> [Exercise description]: Each entry needs to be restated exactly as written.

[Collected data]
========================================================================
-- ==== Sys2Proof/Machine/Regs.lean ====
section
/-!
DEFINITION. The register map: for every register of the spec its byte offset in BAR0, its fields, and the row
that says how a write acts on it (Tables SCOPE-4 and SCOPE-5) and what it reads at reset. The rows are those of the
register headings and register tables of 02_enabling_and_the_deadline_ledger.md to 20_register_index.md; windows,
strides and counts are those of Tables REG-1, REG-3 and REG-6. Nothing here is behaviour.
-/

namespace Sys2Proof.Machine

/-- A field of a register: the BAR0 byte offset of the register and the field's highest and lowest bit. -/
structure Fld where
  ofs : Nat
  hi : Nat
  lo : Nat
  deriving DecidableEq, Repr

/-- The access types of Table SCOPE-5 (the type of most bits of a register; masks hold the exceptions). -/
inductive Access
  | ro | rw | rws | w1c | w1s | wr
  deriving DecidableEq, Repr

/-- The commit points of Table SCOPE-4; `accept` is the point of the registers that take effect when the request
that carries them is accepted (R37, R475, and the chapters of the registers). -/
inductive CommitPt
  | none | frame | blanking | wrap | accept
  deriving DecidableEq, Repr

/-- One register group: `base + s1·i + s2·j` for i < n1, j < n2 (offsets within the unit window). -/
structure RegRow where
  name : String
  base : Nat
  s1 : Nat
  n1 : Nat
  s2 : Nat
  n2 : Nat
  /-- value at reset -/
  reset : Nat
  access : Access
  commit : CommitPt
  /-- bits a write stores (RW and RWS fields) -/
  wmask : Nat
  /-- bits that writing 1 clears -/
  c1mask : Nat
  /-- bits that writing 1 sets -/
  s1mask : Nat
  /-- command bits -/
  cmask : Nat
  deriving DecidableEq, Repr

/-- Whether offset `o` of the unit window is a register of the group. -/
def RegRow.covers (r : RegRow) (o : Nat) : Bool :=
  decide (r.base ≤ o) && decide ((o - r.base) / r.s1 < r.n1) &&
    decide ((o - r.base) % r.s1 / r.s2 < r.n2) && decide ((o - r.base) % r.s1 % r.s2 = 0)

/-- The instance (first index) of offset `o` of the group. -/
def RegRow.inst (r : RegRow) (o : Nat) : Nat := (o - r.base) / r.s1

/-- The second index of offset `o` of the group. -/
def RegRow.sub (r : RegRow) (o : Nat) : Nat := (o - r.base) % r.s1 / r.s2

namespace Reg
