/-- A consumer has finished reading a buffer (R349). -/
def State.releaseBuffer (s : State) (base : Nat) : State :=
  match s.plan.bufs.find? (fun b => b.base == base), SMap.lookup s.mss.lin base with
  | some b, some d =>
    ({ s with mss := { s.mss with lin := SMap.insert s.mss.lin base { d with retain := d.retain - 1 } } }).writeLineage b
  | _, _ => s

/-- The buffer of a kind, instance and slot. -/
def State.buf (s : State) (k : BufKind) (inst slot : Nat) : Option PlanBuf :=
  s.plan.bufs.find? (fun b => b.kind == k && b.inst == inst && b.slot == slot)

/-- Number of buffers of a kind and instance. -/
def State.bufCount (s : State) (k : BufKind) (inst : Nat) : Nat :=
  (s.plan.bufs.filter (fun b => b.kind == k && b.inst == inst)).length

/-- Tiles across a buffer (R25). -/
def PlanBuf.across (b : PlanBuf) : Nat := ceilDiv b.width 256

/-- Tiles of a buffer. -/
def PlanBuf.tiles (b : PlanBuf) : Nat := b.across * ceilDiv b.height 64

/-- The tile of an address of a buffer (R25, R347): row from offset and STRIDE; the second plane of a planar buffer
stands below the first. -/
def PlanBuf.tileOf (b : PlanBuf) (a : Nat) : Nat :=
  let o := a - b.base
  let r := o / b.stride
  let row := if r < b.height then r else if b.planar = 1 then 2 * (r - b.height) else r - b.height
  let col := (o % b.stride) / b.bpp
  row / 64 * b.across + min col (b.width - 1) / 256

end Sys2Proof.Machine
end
========================================================================
> [Response for this exercise]:
-- ==== Sys2Proof/Machine/Regs.lean ====
section
/-!
DEFINITION. The register map: for every register of the spec its byte offset in BAR0, its fields, and the row
that says how a write acts on it (Tables SCOPE-4 and SCOPE-5) and what it reads at reset. The rows are those of the
register headings and register tables of 02_enabling_and_the_deadline_ledger.md to 20_register_index.md; windows,
strides and counts are those of Tables REG-1, REG-3 and REG-6. Nothing here is behaviour.
-/

namespace Sys2Proof.Machine

/-- A field of a register: the BAR0 byte offset of the register and the field's highest and lowest bit. -/
structure Fld where
  ofs : Nat
  hi : Nat
  lo : Nat
  deriving DecidableEq, Repr

/-- The access types of Table SCOPE-5 (the type of most bits of a register; masks hold the exceptions). -/
inductive Access
  | ro | rw | rws | w1c | w1s | wr
  deriving DecidableEq, Repr

/-- The commit points of Table SCOPE-4; `accept` is the point of the registers that take effect when the request
that carries them is accepted (R37, R475, and the chapters of the registers). -/
inductive CommitPt
  | none | frame | blanking | wrap | accept
  deriving DecidableEq, Repr

/-- One register group: `base + s1·i + s2·j` for i < n1, j < n2 (offsets within the unit window). -/
structure RegRow where
  name : String
  base : Nat
  s1 : Nat
  n1 : Nat
  s2 : Nat
  n2 : Nat
  /-- value at reset -/
  reset : Nat
  access : Access
  commit : CommitPt
  /-- bits a write stores (RW and RWS fields) -/
  wmask : Nat
  /-- bits that writing 1 clears -/
  c1mask : Nat
  /-- bits that writing 1 sets -/
  s1mask : Nat
  /-- command bits -/
  cmask : Nat
  deriving DecidableEq, Repr

/-- Whether offset `o` of the unit window is a register of the group. -/
def RegRow.covers (r : RegRow) (o : Nat) : Bool :=
  decide (r.base ≤ o) && decide ((o - r.base) / r.s1 < r.n1) &&
    decide ((o - r.base) % r.s1 / r.s2 < r.n2) && decide ((o - r.base) % r.s1 % r.s2 = 0)

/-- The instance (first index) of offset `o` of the group. -/
def RegRow.inst (r : RegRow) (o : Nat) : Nat := (o - r.base) / r.s1

/-- The second index of offset `o` of the group. -/
def RegRow.sub (r : RegRow) (o : Nat) : Nat := (o - r.base) % r.s1 / r.s2

namespace Reg
/-- A consumer has finished reading a buffer (R349). -/
def State.releaseBuffer (s : State) (base : Nat) : State :=
  match s.plan.bufs.find? (fun b => b.base == base), SMap.lookup s.mss.lin base with
  | some b, some d =>
    ({ s with mss := { s.mss with lin := SMap.insert s.mss.lin base { d with retain := d.retain - 1 } } }).writeLineage b
  | _, _ => s

/-- The buffer of a kind, instance and slot. -/
def State.buf (s : State) (k : BufKind) (inst slot : Nat) : Option PlanBuf :=
  s.plan.bufs.find? (fun b => b.kind == k && b.inst == inst && b.slot == slot)

/-- Number of buffers of a kind and instance. -/
def State.bufCount (s : State) (k : BufKind) (inst : Nat) : Nat :=
  (s.plan.bufs.filter (fun b => b.kind == k && b.inst == inst)).length

/-- Tiles across a buffer (R25). -/
def PlanBuf.across (b : PlanBuf) : Nat := ceilDiv b.width 256

/-- Tiles of a buffer. -/
def PlanBuf.tiles (b : PlanBuf) : Nat := b.across * ceilDiv b.height 64

/-- The tile of an address of a buffer (R25, R347): row from offset and STRIDE; the second plane of a planar buffer
stands below the first. -/
def PlanBuf.tileOf (b : PlanBuf) (a : Nat) : Nat :=
  let o := a - b.base
  let r := o / b.stride
  let row := if r < b.height then r else if b.planar = 1 then 2 * (r - b.height) else r - b.height
  let col := (o % b.stride) / b.bpp
  row / 64 * b.across + min col (b.width - 1) / 256

end Sys2Proof.Machine
end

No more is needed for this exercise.